Active noise reduction is therefore not only about improving speech comprehension, but also ensuring the brain can work in peace. We know this from long flights, where one often gets extra tired—despite taking a good nap during the trip. This is because the brain is constantly working at high pressure to remove the background noise from the aircraft’s powerful jet engines. The more unnecessary noise a headset can filter out so that the sound does not reach the brain, the less energy needs to be used.

Waves in coronaland

The coronavirus pandemic has at the same time led to technological leaps in development as well as a supply nightmare for EPOS.

“In just a few months, we gained 10 years of training in using video conferencing and hybrid work with headsets. Even 10-year-old school children today use Teams and Zoom without instructions. When we launched EPOS in 2019, we actually spent a lot of energy convincing large organizations of the benefits of online meetings and hybrid work,” Jesper Kock says.

A major explanation for the fact that EPOS and the rest of the audio industry today can supply small wireless headsets with built-in noise reduction is the general development in microchips, where Moore’s law has since the 1960s provided more computing power with more transistors that take up less space and have a lower energy consumption.

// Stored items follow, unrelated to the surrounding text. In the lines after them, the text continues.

-- ==== Sys2Proof/Tests/Slice0.lean ====
section
/-! SUPPORT. The model's own tests. Expected results are those of spec/95_test_vectors.md, or counted by hand from the rules, never the model's own answer. After them,
one witness per statement of Certificates/Slice0/Obligations.lean that has hypotheses: states and operands that meet all of them. -/

namespace Sys2Proof.Tests

open Sys2Proof.Machine

/-! ### Helpers -/

/-- The block after reset with `IN`, the residue and the timeline as given. -/
def box (operand rx : Bytes) (xs : List Input) : State :=
  { State.reset with inBuf := operand, rxResidue := rx, inputs := xs }

/-- The same with `LENGTH_RULE = FIXED`. -/
def boxFixed (operand rx : Bytes) (xs : List Input) : State := { box operand rx xs with lengthRule := .fixed }

/-- The same, idle with one request offered. -/
def asked (w : Word) (operand rx : Bytes) (xs : List Input) : State := { box [] rx xs with offered := [⟨⟨w, operand⟩, 0⟩] }

/-- `STATUS`, `OUT` and the residue of an operation that ended with a response. -/
def answer : Result → Option (BitVec 8 × Bytes × Bytes)
  | .next t => if t.respPending then some (t.status, t.out, t.rxResidue) else none
  | .fault _ => none
  | .refused _ => none

/-- What stands on the transmit line. -/
def line : Result → Bytes
  | .next t => t.txLine
  | .fault _ => []
  | .refused _ => []

/-- What the state after it shows of `SEQ`, the response and the offers. -/
def outcome : Result → Option (Sequencer × Bool × List Offer)
  | .next t => some (t.seq, t.respPending, t.offered)
  | .fault _ => none
  | .refused _ => none

/-- Frames of section 2 of the vectors. -/
def frameG : Bytes := [0x02, 0x30, 0x35, 0x00, 0x02, 0x52, 0x46, 0x03, 0x12]
def frameR : Bytes := [0x02, 0x30, 0x35, 0x00, 0x06, 0x58, 0x58, 0x30, 0x30, 0x30, 0x38, 0x03, 0x0A]
def ackA5 : Bytes := [0x06, 0x30, 0x35]

/-- The greedy transport's answers: `n` deliveries of all it holds. -/
def greedy (n : Nat) : List Input := List.replicate n (.rxDeliver 65535)

/-! ### Decoding: words written out bit by bit from R54 and R55 -/

theorem test_word_readExact : decodeWord (BitVec.ofNat 32 0b0000000000000011_00000000_00000_000) = .ok (.readExact 0 3) := by decide
theorem test_word_checksum : decodeWord (BitVec.ofNat 32 0b1010101111001101_00010010_00000_001) = .ok (.checksum 0x12 0xABCD) := by decide
theorem test_word_encodeCmd : decodeWord (BitVec.ofNat 32 0b0001001000110100_00000101_00000_010) = .ok (.encodeCmd 5 0x1234) := by decide
theorem test_word_encodeEnq : decodeWord (BitVec.ofNat 32 0b0000000000000000_00010000_00000_011) = .ok (.encodeEnq 16 0) := by decide
theorem test_word_decodeResp : decodeWord (BitVec.ofNat 32 0b0000000000000000_00000010_00000_100) = .ok (.decodeResp 2 0) := by decide
theorem test_word_extractPayload : decodeWord (BitVec.ofNat 32 0b0000000000000000_00000000_00000_101) = .ok (.extractPayload 0 0) := by decide
theorem test_word_exchange : decodeWord (BitVec.ofNat 32 0b0000000000000000_00001111_00000_110) = .ok (.exchange 15 0) := by decide

/-- Vectors Q1 to Q4: reserved words. -/
theorem test_word_reserved :
    decodeWord 0x00000007 = .error .reservedOp ∧ decodeWord 0x00000008 = .error .reservedBits ∧
      decodeWord 0x00000512 = .error .reservedBits ∧ decodeWord 0x0000050C = .error .reservedBits := by decide

theorem test_table_word : decodeTableWord 32 0x00000506 = some (.exchange 5 0) ∧ decodeTableWord 32 7 = none := by decide

/-- From reset, the placed word is accepted and run by the very next step (vector C1). -/
theorem test_fetch_word : answer (step (State.reset.withFetchWord 32 0x00000001)) = some (0, [0x00], []) := by decide

/-! ### WellFormed: ill-formed terms that each check refuses -/

theorem test_operand_too_long (b : Bytes) (h : b.length = 65543) : Request.fits ⟨0, b⟩ = false := by simp [Request.fits, Config.maxIn, h]
theorem test_operand_longest (b : Bytes) (h : b.length = 65542) : Request.fits ⟨0, b⟩ = true := by simp [Request.fits, Config.maxIn, h]
theorem test_legalWord_refuses : legalWord 7 = false ∧ legalWord 8 = false ∧ legalWord 0xFF = false ∧ legalWord 0xFFFFFF06 = true := by decide
theorem test_wellFormed_refuses : Request.wellFormed ⟨7, []⟩ = false ∧ Request.wellFormed ⟨6, []⟩ = true := by decide
theorem test_assembled_refuses :
    (Instr.readExact 1 3).assembled = false ∧ (Instr.checksum 0 1).assembled = false ∧ (Instr.encodeCmd 5 1).assembled = false ∧
      (Instr.encodeEnq 5 1).assembled = false ∧ (Instr.decodeResp 5 1).assembled = false ∧ (Instr.extractPayload 1 0).assembled = false ∧
      (Instr.exchange 5 1).assembled = false := by decide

But when the coronavirus pandemic came rumbling from Wuhan in China, it also became the starting point of a global shortage of just that type of microchips. The car industry has had to introduce closing days at many factories, and today there are still long waits for various types of consumer electronics, such as graphics cards for gaming. At EPOS, they have partially avoided the chip shortage by investing heavily in the beginning.

“Early on, we tied up a lot of capital in the purchase of chipsets, and that assessment proved to be correct. But we have also been forced to redesign certain products in order to keep them in production,” Jesper Kock says.

Revival of DECT

It is small details that reveal that EPOS focuses on gaming and enterprise as its primary users. While most wireless audio solutions today use Bluetooth, EPOS’s enterprise headsets also have the ability to connect with the otherwise somewhat dwindling DECT protocol, originally developed for cordless landline phones.

“It has a long range and can handle many users in a small space. The increasing use of Bluetooth, which has actually been developed for data transfer, means that we are experiencing instability, Jesper Kock says.